What you need to do:
From the first line of the data below, repeat each line exactly until you reach the line with "def execDequantize (raw"; include that line too.

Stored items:
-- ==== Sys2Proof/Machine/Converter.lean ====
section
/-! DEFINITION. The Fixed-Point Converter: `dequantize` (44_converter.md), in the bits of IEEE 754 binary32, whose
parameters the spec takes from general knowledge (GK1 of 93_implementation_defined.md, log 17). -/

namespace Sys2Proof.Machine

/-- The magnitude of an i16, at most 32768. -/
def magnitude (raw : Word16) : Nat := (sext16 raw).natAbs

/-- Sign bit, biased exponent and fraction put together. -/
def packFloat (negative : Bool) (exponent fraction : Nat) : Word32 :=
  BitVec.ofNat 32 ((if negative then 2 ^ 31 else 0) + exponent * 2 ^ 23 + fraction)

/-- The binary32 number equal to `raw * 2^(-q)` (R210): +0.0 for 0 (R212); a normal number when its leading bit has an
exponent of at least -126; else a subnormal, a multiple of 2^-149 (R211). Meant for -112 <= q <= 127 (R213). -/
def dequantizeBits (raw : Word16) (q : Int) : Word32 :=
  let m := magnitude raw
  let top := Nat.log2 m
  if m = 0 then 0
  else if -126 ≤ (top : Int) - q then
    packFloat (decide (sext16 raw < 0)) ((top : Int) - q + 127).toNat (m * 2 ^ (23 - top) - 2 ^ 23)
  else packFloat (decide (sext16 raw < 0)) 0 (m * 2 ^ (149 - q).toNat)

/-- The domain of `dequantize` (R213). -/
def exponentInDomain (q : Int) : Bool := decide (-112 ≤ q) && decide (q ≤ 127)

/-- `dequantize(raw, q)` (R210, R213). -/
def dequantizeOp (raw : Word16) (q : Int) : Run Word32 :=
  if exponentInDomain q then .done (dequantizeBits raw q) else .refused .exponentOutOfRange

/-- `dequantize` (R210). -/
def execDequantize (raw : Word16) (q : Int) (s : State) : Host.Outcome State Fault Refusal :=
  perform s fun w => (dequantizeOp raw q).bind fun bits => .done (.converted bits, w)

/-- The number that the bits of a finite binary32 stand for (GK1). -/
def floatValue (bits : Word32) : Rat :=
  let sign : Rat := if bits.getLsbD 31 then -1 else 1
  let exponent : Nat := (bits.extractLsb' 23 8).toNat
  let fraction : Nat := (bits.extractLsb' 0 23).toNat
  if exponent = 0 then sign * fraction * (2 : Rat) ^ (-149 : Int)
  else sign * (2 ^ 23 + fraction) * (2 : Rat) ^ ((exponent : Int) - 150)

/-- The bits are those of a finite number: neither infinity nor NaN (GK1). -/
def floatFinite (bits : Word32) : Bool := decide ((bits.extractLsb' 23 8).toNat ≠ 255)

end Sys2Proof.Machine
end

Answer to this problem:
-- ==== Sys2Proof/Machine/Converter.lean ====
section
/-! DEFINITION. The Fixed-Point Converter: `dequantize` (44_converter.md), in the bits of IEEE 754 binary32, whose
parameters the spec takes from general knowledge (GK1 of 93_implementation_defined.md, log 17). -/

namespace Sys2Proof.Machine

/-- The magnitude of an i16, at most 32768. -/
def magnitude (raw : Word16) : Nat := (sext16 raw).natAbs

/-- Sign bit, biased exponent and fraction put together. -/
def packFloat (negative : Bool) (exponent fraction : Nat) : Word32 :=
  BitVec.ofNat 32 ((if negative then 2 ^ 31 else 0) + exponent * 2 ^ 23 + fraction)

/-- The binary32 number equal to `raw * 2^(-q)` (R210): +0.0 for 0 (R212); a normal number when its leading bit has an
exponent of at least -126; else a subnormal, a multiple of 2^-149 (R211). Meant for -112 <= q <= 127 (R213). -/
def dequantizeBits (raw : Word16) (q : Int) : Word32 :=
  let m := magnitude raw
  let top := Nat.log2 m
  if m = 0 then 0
  else if -126 ≤ (top : Int) - q then
    packFloat (decide (sext16 raw < 0)) ((top : Int) - q + 127).toNat (m * 2 ^ (23 - top) - 2 ^ 23)
  else packFloat (decide (sext16 raw < 0)) 0 (m * 2 ^ (149 - q).toNat)

/-- The domain of `dequantize` (R213). -/
def exponentInDomain (q : Int) : Bool := decide (-112 ≤ q) && decide (q ≤ 127)

/-- `dequantize(raw, q)` (R210, R213). -/
def dequantizeOp (raw : Word16) (q : Int) : Run Word32 :=
  if exponentInDomain q then .done (dequantizeBits raw q) else .refused .exponentOutOfRange

/-- `dequantize` (R210). -/
def execDequantize (raw : Word16) (q : Int) (s : State) : Host.Outcome State Fault Refusal :=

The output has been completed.